Among the records below, find each line bearing the word "ownPf" and copy it.

---------- Data for this exercise

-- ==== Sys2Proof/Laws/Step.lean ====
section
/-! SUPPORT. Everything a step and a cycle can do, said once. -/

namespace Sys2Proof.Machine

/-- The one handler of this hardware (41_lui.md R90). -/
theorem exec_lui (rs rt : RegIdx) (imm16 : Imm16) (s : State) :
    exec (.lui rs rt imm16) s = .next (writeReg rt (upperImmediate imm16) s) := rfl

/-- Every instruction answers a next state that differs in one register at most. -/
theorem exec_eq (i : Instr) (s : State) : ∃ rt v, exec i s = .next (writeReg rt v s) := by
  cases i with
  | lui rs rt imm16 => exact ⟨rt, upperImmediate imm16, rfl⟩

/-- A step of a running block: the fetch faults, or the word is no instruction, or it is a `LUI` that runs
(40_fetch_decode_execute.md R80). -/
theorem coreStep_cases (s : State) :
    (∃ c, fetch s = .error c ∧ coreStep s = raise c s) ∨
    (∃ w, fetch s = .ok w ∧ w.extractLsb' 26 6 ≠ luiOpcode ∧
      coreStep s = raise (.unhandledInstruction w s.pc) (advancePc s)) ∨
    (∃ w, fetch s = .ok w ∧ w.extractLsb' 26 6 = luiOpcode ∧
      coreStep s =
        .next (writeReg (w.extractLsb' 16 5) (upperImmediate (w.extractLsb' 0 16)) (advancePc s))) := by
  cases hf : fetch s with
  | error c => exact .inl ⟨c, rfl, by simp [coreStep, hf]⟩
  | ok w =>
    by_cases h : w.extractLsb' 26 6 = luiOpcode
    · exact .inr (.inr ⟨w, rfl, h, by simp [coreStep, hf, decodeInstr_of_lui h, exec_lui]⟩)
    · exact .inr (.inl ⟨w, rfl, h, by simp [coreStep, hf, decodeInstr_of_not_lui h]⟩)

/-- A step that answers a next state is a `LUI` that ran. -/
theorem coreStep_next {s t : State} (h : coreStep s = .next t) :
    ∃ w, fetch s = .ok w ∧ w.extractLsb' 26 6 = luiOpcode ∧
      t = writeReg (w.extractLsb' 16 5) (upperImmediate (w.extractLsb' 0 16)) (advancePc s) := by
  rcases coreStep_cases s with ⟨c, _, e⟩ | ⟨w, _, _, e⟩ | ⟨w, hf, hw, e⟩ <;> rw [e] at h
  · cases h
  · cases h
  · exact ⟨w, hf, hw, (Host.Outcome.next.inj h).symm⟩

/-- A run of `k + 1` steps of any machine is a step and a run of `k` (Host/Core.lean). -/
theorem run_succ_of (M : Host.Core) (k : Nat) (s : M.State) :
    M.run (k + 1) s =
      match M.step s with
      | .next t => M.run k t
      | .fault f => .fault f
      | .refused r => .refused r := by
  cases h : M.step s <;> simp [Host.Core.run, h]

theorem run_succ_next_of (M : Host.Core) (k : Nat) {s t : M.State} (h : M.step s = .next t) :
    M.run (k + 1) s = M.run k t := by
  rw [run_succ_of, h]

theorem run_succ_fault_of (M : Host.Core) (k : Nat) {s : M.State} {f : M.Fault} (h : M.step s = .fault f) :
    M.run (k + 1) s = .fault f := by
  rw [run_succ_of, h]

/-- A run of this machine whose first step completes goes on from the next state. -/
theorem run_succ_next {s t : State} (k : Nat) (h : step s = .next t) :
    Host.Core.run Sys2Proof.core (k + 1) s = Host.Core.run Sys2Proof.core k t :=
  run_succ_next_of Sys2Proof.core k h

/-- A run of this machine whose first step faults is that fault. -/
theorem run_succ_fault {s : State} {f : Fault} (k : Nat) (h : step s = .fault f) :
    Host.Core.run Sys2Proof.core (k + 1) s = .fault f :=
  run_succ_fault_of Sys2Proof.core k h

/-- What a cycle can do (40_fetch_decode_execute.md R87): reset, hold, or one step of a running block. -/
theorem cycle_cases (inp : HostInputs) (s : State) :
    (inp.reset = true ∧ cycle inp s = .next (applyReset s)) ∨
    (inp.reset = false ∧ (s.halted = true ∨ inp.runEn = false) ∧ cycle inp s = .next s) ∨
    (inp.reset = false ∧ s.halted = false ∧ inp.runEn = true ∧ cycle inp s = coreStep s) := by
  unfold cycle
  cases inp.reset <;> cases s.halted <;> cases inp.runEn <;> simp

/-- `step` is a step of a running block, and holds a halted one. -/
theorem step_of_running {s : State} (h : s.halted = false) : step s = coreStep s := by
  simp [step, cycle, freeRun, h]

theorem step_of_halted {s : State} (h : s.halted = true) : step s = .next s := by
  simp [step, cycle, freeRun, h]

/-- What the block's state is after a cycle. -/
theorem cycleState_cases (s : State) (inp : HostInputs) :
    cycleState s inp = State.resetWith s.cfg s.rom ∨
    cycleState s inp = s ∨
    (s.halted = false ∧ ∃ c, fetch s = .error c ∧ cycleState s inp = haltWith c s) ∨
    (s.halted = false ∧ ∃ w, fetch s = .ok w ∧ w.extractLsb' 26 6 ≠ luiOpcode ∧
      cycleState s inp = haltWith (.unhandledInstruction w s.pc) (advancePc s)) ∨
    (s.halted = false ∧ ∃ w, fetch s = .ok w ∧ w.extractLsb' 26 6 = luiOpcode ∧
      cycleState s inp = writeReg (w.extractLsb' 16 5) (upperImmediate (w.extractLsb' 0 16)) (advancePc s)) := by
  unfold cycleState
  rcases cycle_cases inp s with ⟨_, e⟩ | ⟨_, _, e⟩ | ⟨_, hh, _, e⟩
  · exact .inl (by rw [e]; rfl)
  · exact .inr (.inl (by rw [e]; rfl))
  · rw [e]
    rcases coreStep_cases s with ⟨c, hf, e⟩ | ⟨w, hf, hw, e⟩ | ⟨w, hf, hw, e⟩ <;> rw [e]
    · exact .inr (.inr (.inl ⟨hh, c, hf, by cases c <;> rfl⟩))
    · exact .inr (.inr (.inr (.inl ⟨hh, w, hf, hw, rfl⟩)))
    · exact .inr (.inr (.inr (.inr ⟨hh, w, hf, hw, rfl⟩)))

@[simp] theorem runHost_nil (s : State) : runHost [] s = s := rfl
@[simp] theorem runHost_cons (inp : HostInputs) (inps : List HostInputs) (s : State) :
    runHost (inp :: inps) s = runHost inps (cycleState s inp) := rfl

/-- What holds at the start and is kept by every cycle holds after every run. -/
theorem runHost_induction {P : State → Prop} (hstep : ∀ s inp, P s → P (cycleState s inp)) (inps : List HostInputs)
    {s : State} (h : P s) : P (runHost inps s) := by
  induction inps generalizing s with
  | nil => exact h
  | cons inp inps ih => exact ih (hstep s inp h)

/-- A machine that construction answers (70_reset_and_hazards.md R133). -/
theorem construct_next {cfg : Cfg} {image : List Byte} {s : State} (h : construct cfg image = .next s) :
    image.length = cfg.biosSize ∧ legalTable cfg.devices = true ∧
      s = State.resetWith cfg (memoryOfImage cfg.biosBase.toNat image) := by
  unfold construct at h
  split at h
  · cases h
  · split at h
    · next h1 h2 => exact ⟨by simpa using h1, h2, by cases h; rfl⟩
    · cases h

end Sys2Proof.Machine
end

--------------------
---------- Data for this exercise

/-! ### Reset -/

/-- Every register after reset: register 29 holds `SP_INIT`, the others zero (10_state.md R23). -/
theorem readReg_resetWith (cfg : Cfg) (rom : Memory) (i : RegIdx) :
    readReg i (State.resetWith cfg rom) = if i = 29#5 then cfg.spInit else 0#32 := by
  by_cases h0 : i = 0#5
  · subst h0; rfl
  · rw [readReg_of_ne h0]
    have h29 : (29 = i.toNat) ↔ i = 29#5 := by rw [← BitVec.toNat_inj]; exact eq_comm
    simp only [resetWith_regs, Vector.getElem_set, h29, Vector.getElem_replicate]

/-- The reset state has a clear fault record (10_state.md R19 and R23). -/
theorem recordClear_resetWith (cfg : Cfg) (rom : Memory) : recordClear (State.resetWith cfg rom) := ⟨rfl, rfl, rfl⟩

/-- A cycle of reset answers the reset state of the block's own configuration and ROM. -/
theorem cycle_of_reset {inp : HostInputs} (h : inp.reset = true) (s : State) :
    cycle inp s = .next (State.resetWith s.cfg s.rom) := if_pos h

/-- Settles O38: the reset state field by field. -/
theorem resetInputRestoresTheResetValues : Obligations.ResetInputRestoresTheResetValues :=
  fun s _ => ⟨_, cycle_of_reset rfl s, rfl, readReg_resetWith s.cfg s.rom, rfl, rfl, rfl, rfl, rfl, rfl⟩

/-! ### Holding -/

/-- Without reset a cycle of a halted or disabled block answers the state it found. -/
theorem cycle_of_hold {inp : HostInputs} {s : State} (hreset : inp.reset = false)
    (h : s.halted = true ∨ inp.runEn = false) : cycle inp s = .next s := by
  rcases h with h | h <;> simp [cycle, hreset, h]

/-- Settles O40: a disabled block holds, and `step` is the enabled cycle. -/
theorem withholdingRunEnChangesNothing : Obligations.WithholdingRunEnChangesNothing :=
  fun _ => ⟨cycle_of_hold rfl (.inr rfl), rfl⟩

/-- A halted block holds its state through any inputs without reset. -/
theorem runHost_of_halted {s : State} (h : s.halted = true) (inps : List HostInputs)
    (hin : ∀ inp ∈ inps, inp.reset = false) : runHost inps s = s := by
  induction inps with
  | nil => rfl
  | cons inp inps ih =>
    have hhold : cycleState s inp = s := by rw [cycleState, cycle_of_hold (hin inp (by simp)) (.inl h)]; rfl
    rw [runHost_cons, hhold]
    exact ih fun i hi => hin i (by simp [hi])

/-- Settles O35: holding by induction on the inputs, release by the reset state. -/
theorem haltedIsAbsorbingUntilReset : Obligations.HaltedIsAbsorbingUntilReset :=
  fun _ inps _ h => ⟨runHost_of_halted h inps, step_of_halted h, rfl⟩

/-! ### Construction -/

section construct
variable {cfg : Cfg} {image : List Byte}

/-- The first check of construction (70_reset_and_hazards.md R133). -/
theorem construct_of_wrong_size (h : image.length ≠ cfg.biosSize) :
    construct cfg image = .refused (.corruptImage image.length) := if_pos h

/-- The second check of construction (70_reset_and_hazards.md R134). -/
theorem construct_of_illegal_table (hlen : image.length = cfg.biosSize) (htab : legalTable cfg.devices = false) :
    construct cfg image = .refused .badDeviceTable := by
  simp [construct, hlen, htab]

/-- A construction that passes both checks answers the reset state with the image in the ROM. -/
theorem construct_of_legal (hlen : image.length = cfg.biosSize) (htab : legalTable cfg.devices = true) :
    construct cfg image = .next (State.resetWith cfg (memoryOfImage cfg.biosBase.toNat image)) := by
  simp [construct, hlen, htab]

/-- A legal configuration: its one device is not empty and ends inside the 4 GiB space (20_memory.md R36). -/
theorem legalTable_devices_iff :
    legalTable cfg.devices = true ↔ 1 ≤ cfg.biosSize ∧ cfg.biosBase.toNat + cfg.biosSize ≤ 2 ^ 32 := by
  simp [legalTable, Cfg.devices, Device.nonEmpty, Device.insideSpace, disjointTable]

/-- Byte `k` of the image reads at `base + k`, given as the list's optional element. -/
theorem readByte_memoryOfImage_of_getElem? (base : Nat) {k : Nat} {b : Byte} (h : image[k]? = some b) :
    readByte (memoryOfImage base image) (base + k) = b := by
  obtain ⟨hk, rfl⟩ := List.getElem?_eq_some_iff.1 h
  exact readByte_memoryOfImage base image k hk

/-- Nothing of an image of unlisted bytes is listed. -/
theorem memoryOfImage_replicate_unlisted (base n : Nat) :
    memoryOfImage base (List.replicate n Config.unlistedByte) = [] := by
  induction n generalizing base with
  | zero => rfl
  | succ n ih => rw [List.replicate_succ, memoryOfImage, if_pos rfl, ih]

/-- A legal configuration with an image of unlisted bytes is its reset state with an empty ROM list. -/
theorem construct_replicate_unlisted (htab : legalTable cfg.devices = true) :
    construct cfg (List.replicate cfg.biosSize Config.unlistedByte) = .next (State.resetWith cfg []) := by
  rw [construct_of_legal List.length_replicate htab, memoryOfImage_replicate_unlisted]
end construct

--------------------
---------- Data for this exercise

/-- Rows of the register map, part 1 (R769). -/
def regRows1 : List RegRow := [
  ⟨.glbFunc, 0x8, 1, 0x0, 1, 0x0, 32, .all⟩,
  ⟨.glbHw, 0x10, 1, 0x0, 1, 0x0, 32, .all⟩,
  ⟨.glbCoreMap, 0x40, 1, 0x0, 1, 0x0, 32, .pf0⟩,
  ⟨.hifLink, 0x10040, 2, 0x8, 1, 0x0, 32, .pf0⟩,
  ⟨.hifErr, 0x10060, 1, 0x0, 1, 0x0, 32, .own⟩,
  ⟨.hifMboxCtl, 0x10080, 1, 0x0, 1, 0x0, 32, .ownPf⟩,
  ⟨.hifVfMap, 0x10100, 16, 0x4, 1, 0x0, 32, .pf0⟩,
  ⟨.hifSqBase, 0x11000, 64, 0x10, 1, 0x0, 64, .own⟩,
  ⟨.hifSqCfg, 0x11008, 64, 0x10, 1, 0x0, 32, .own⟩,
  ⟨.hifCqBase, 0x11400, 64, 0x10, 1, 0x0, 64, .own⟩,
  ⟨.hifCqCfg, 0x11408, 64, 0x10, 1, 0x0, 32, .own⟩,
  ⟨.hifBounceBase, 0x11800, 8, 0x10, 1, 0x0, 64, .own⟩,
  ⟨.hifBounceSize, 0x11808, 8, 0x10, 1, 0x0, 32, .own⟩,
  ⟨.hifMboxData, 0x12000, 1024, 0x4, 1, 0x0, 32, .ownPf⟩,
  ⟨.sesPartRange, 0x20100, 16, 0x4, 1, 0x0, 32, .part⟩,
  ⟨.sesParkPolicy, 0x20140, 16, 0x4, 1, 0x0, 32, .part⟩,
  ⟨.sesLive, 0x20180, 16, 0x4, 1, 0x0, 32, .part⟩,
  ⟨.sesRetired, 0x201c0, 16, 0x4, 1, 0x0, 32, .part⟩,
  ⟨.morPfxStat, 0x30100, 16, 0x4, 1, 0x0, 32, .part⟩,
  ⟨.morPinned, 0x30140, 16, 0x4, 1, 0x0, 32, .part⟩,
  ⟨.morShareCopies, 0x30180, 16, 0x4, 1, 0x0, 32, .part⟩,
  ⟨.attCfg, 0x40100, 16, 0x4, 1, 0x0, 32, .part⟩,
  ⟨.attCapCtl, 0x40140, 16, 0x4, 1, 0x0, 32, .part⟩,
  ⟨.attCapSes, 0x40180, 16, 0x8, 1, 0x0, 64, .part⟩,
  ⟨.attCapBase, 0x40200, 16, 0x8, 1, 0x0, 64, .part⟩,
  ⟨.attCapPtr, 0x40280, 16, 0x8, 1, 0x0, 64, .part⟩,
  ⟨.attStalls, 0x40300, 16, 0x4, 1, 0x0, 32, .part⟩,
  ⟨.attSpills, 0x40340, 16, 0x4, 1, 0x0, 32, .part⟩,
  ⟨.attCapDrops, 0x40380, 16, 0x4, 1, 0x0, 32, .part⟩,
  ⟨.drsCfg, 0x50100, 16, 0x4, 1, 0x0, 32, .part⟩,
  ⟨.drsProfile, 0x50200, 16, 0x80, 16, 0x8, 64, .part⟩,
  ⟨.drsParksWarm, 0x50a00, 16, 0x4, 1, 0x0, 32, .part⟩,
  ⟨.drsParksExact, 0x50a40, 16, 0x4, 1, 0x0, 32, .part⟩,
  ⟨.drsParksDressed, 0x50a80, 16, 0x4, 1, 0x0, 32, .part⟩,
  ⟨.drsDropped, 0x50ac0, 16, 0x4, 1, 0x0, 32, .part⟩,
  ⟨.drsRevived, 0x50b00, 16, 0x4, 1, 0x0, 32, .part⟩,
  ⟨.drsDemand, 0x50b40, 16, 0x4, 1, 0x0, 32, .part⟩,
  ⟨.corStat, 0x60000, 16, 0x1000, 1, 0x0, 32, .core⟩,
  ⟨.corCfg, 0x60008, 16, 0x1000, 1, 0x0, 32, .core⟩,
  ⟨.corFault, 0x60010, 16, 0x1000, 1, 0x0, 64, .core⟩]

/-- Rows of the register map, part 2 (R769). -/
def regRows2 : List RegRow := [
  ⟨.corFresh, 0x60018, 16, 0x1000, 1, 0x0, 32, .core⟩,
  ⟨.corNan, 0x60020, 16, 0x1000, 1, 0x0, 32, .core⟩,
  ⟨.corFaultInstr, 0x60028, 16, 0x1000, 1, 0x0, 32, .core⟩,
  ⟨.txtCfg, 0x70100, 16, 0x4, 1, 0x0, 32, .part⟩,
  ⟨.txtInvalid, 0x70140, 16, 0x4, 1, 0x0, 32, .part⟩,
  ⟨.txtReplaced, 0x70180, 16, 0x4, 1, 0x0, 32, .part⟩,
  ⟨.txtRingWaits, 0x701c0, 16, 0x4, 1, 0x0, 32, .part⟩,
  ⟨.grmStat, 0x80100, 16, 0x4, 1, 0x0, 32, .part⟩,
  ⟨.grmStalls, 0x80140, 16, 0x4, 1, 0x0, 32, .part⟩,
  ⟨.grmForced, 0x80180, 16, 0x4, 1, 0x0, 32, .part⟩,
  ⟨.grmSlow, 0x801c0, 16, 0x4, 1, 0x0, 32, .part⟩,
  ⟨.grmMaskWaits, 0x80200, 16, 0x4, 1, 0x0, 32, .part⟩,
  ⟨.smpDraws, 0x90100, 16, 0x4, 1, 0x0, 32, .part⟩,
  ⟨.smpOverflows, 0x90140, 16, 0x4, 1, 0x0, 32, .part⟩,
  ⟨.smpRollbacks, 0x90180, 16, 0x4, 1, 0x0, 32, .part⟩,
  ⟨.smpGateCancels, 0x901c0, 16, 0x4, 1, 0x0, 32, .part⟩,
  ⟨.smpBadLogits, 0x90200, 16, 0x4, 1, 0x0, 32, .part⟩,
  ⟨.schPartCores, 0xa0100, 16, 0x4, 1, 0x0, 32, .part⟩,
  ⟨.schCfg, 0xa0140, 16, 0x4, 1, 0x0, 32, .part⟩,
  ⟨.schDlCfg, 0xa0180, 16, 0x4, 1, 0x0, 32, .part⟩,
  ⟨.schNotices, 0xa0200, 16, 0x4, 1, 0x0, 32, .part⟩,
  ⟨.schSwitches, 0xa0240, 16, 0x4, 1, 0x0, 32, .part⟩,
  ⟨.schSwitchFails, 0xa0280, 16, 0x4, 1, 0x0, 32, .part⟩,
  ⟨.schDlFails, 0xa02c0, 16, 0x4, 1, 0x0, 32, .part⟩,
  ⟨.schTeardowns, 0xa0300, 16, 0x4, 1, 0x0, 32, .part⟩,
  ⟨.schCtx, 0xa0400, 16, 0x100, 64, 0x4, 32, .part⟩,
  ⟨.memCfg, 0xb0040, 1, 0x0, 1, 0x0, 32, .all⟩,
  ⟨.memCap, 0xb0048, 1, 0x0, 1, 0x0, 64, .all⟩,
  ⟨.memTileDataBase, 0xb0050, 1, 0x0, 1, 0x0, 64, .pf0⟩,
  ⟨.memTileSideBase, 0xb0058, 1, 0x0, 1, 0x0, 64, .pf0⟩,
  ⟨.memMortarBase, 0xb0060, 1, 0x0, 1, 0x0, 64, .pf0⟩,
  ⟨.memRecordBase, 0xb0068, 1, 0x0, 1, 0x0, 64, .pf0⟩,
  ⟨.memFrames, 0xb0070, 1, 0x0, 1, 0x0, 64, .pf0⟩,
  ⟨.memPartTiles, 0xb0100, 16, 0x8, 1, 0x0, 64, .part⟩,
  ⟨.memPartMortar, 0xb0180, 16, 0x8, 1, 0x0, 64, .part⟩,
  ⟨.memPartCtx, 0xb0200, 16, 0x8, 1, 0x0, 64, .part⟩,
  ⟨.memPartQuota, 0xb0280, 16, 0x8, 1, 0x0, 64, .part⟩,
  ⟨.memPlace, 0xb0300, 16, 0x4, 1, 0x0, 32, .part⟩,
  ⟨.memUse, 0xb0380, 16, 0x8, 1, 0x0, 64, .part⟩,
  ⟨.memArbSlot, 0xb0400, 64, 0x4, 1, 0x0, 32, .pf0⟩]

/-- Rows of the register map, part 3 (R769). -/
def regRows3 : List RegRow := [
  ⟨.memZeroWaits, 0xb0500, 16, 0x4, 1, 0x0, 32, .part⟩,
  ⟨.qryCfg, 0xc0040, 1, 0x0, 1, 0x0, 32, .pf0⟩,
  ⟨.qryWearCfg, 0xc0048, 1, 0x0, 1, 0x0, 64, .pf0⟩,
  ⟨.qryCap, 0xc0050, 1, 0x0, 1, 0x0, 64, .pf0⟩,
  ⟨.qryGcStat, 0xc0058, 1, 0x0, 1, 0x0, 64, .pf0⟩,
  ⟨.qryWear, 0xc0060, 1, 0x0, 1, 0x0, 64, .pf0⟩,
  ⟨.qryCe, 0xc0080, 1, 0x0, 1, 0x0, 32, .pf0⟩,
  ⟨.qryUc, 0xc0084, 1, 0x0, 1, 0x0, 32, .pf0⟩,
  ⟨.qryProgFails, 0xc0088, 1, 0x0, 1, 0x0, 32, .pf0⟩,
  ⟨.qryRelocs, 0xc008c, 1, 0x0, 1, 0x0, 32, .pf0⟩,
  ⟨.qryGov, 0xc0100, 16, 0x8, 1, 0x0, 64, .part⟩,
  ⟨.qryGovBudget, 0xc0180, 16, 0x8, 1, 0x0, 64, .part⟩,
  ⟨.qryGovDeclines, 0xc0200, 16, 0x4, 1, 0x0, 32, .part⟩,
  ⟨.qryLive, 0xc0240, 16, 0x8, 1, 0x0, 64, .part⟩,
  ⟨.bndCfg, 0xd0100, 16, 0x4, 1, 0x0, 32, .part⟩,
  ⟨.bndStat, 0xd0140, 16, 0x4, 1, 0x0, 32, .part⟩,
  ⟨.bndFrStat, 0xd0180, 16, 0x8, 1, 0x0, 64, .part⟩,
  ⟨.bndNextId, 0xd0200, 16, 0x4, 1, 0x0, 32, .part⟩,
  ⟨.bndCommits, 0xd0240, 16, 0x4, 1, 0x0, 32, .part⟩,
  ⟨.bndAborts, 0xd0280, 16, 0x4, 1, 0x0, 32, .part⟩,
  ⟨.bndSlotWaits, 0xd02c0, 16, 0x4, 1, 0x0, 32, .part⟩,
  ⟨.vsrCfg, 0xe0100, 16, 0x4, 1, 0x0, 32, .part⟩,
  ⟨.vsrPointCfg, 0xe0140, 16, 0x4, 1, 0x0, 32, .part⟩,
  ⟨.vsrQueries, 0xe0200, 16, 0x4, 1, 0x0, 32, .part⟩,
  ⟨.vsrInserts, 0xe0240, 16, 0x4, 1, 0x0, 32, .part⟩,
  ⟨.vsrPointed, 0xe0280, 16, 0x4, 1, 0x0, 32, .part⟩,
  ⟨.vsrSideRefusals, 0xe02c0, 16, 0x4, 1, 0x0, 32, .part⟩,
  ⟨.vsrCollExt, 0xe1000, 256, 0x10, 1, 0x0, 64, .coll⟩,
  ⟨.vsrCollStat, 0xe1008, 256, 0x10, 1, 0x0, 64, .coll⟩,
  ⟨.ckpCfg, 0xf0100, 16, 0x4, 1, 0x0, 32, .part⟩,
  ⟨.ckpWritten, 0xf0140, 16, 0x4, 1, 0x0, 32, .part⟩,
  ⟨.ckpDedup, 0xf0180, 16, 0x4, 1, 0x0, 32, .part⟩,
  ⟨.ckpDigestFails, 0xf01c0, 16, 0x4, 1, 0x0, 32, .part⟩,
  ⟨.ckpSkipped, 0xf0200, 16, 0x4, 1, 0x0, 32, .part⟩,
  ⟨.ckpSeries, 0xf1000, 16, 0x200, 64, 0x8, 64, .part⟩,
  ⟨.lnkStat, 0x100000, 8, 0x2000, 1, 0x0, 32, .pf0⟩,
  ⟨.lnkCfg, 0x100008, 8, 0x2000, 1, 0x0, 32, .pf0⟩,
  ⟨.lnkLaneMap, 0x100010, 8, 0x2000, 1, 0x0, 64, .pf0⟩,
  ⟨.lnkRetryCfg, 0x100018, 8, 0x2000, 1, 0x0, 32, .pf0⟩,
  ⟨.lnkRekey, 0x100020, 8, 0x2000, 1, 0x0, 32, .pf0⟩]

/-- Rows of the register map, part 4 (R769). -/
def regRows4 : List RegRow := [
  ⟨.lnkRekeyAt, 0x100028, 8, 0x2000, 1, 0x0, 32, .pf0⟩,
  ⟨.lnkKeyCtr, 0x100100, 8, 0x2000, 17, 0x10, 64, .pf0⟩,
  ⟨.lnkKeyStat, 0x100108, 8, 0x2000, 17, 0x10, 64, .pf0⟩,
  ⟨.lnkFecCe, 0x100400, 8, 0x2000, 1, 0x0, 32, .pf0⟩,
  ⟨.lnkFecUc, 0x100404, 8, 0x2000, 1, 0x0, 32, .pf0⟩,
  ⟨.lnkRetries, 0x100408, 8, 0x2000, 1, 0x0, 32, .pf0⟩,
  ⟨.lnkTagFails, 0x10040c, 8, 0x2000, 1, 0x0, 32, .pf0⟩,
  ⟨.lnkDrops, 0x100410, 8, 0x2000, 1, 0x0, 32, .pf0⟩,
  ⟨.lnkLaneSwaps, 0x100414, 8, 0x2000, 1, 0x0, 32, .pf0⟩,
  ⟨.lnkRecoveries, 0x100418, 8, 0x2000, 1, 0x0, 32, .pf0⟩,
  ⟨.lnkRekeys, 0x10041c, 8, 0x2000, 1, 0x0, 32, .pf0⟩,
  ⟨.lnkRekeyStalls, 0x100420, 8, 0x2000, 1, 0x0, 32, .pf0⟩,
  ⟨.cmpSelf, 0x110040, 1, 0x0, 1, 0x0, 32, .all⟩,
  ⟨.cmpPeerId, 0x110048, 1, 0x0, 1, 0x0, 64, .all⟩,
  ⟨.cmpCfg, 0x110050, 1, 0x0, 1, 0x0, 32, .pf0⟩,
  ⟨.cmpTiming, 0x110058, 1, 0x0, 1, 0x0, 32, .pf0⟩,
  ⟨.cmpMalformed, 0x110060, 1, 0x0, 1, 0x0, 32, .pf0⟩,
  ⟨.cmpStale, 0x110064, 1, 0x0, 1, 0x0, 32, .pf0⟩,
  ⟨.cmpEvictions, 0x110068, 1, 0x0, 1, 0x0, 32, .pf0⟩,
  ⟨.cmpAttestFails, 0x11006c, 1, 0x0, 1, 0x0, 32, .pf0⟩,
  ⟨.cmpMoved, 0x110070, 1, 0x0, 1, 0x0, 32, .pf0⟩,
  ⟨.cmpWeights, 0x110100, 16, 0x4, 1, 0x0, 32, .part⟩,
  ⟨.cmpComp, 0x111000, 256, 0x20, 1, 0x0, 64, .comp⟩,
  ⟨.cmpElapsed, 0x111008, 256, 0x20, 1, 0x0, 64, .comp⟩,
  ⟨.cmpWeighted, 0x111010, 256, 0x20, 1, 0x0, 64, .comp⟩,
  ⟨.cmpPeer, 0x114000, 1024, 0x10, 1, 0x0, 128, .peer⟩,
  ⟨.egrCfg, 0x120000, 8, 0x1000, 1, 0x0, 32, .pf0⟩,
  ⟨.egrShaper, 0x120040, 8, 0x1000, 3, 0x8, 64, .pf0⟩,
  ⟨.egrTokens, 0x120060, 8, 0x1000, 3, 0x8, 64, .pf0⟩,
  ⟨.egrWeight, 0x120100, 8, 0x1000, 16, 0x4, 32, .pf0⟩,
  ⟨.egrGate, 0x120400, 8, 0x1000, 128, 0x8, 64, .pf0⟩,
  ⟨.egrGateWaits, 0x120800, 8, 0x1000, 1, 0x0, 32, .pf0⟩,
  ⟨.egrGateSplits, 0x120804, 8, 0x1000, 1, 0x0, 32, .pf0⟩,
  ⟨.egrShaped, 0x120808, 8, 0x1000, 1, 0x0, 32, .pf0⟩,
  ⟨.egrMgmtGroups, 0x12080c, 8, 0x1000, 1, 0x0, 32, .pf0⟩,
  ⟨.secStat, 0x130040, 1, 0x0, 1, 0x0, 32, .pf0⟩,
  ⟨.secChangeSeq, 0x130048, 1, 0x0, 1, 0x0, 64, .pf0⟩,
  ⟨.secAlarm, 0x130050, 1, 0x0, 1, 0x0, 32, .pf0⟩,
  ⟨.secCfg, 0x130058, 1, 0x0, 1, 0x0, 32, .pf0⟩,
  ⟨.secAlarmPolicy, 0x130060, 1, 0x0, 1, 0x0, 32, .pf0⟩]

--------------------

Completed exercise:
  ⟨.hifMboxCtl, 0x10080, 1, 0x0, 1, 0x0, 32, .ownPf⟩,
  ⟨.hifMboxData, 0x12000, 1024, 0x4, 1, 0x0, 32, .ownPf⟩,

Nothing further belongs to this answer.